I don’t want my children growing up to think that Mommy had to leave because of them. I don’t want them to believe that I work until 2:00 a.m. and sometimes get back up at 5:00 a.m. because their needs demand that of me (though sometimes they do). I don’t want them to watch me hustle and bustle and break through the glass ceiling of my own inherited limitations because I’m striving to give them a better life — though of course, there’s that too.
I want them to see me succeed because that is what I want. With or without them. My dreams haven’t changed. If anything, my children have only made me more determined to see them realized, so they can know, just as I told my daughter a few weeks ago, we only get one chance at this life, and we can’t ever give up. I want them to know that I have done it not for them, but in many ways, in spite of them — and the all-consuming demands of motherhood.
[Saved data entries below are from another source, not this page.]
theorem pseudoExecute_rrw {f : Word → Word → Word} {a b dest : Mode} (h : IsRRW i f a b dest) (va vb : Word) (d : Nat) :
    pseudoExecute s i.opcode [va, vb] (d : Int) = (s.memWrite d (f va vb), s.pc.toInt + 4) := by
  rw [← pseudoMemWrite_eq]
  cases h with
  | add | mul => rfl
  | lt => simp [pseudoExecute, Instr.opcode, aluLess, truthWord]
  | eq => simp [pseudoExecute, Instr.opcode, aluEqual, truthWord, BitVec.toInt_inj]

theorem pseudoExecute_jump {p : Word → Bool} {a b : Mode} (h : IsJump i p a b) (va vb : Word) (d : Int) :
    pseudoExecute s i.opcode [va, vb] d = (s, if p va then vb.toInt else s.pc.toInt + 3) := by
  cases h with
  | jnz | jz => simp [pseudoExecute, Instr.opcode, isNonzero, ← eq_zero_iff_toInt]

section Execution

variable {a b dest : Mode} {n : Nat}

theorem execRRW_eq {f : Word → Word → Word} (h : IsRRW i f a b dest) (hd : ModeDigits n i)
    (hs : dest.settable = true) : execRRW f a b dest s = pseudoRun s n i.opcode := by
  obtain ⟨hm, hw, h3⟩ : i.modes = [a, b, dest] ∧ pseudoWSlot i.opcode = some 2 ∧ i.opcode ≠ 3 := by
    cases h <;> exact ⟨rfl, rfl, by simp [Instr.opcode]⟩
  have digits (k : Nat) (m : Mode) (e : [a, b, dest][k]? = some m) : digit n (k + 2) = m.toDigit := hd k m (hm ▸ e)
  rw [execRRW, State.checkDest_ok hs, resolved_ok, pseudoRun, pseudoArity_opcode, hm]
  refine .trans ?_ (resolved_pseudoResolve_read 0 rfl (by simp [hw]) (digits 0 a rfl)).symm
  refine congrArg _ (funext fun va => ?_)
  refine .trans ?_ (resolved_pseudoResolve_read 1 rfl (by simp [hw]) (digits 1 b rfl)).symm
  refine congrArg _ (funext fun vb => ?_)
  refine .trans ?_ (resolved_pseudoResolve_write 2 rfl hw (digits 2 dest rfl) hs).symm
  refine congrArg _ (funext fun d => ?_)
  exact retire_eq_pseudoFinish (args := ⟨[va, vb], some d⟩) (fun c => h3 c.1) (pseudoExecute_rrw h va vb d)

theorem execJump_eq {p : Word → Bool} (h : IsJump i p a b) (hd : ModeDigits n i) :
    execJump p a b s = pseudoRun s n i.opcode := by
  obtain ⟨hm, hw, h3⟩ : i.modes = [a, b] ∧ pseudoWSlot i.opcode = none ∧ i.opcode ≠ 3 := by
    cases h <;> exact ⟨rfl, rfl, by simp [Instr.opcode]⟩
  have digits (k : Nat) (m : Mode) (e : [a, b][k]? = some m) : digit n (k + 2) = m.toDigit := hd k m (hm ▸ e)
  rw [execJump, pseudoRun, pseudoArity_opcode, hm]
  refine .trans ?_ (resolved_pseudoResolve_read 0 rfl (by simp [hw]) (digits 0 a rfl)).symm
  refine congrArg _ (funext fun va => ?_)
  refine .trans ?_ (resolved_pseudoResolve_read 1 rfl (by simp [hw]) (digits 1 b rfl)).symm
  refine congrArg _ (funext fun vb => ?_)
  exact retire_eq_pseudoFinish (args := ⟨[va, vb], none⟩) (fun c => h3 c.1) (pseudoExecute_jump h va vb 0)
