-- ==== Sys2Proof/Machine/RegNames.lean ====
section
/-! DEFINITION. Machine/RegNames.lean: the address of every register of the register space (20_register_index.md R511, R512)
and the place of every field in it, from the register tables of the section files. A register of a repeated block takes the
number of its block and, where the register itself repeats, its own number; a field that repeats inside one register takes
its number last. -/
namespace Sys2Proof.Machine

/-- SYS.SYS_ID, 17_reset_power_boot.md R473. -/
def SYS_SYS_ID : Nat := 0x40000000
def SYS_SYS_ID_ID : Fld := ⟨SYS_SYS_ID, 0, 32⟩
/-- SYS.SYS_STEP, 17_reset_power_boot.md R473. -/
def SYS_SYS_STEP : Nat := 0x40000004
def SYS_SYS_STEP_STEP : Fld := ⟨SYS_SYS_STEP, 0, 32⟩
/-- SYS.DEV_ID, 17_reset_power_boot.md R473. -/
def SYS_DEV_ID : Nat := 0x40000008
def SYS_DEV_ID_DEVID : Fld := ⟨SYS_DEV_ID, 0, 16⟩
/-- SYS.DEV_STATE, 17_reset_power_boot.md R473. -/
def SYS_DEV_STATE : Nat := 0x4000000c
def SYS_DEV_STATE_STATE : Fld := ⟨SYS_DEV_STATE, 0, 3⟩
def SYS_DEV_STATE_LIMP : Fld := ⟨SYS_DEV_STATE, 3, 1⟩
def SYS_DEV_STATE_PROFILE : Fld := ⟨SYS_DEV_STATE, 4, 2⟩
/-- SYS.STATE_REQ, 17_reset_power_boot.md R473. -/
def SYS_STATE_REQ : Nat := 0x40000010
def SYS_STATE_REQ_TARGET : Fld := ⟨SYS_STATE_REQ, 0, 3⟩
def SYS_STATE_REQ_REFUSED : Fld := ⟨SYS_STATE_REQ, 3, 1⟩
/-- SYS.D2D_STAT, 17_reset_power_boot.md R473. -/
def SYS_D2D_STAT : Nat := 0x40000014
def SYS_D2D_STAT_CRC_ERR : Fld := ⟨SYS_D2D_STAT, 0, 16⟩
def SYS_D2D_STAT_UP : Fld := ⟨SYS_D2D_STAT, 16, 1⟩
/-- SYS.BOOT_STAT, 17_reset_power_boot.md R473. -/
def SYS_BOOT_STAT : Nat := 0x40000018
def SYS_BOOT_STAT_SRC : Fld := ⟨SYS_BOOT_STAT, 0, 2⟩
def SYS_BOOT_STAT_STEP : Fld := ⟨SYS_BOOT_STAT, 2, 4⟩
def SYS_BOOT_STAT_ISLAND : Fld := ⟨SYS_BOOT_STAT, 8, 3⟩
/-- SYS.BOOT_CTL, 17_reset_power_boot.md R473. -/
def SYS_BOOT_CTL : Nat := 0x4000001c
def SYS_BOOT_CTL_DONE : Fld := ⟨SYS_BOOT_CTL, 0, 1⟩
def SYS_BOOT_CTL_TMO : Fld := ⟨SYS_BOOT_CTL, 16, 16⟩
/-- SYS.HOST_IMG, 17_reset_power_boot.md R473. -/
def SYS_HOST_IMG : Nat := 0x40000020
def SYS_HOST_IMG_LEN : Fld := ⟨SYS_HOST_IMG, 0, 24⟩
def SYS_HOST_IMG_GO : Fld := ⟨SYS_HOST_IMG, 31, 1⟩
When my husband made his initial comment that I was doing it for “us,” it reminded me of the final episode of “Breaking Bad,” when Walter White sneaks into his wife’s apartment and finally admits that he never did it for his family, he did it for himself. It is the closest to a catharsis that the White family ever achieves. Now, I’m not trying to run a major meth empire; I’m just trying to revise a novel. But the truth’s the truth.
And like all truths, I felt mine enter my daughter’s spirit. I saw my husband nod in my direction, not angry that I had contradicted him, but grateful. And I knew that what I was doing wasn’t just right, it was fundamentally critical to raising children and a family who believe in themselves.
I don’t need to do things for other people just to make them okay. Doing it for me is more than enough.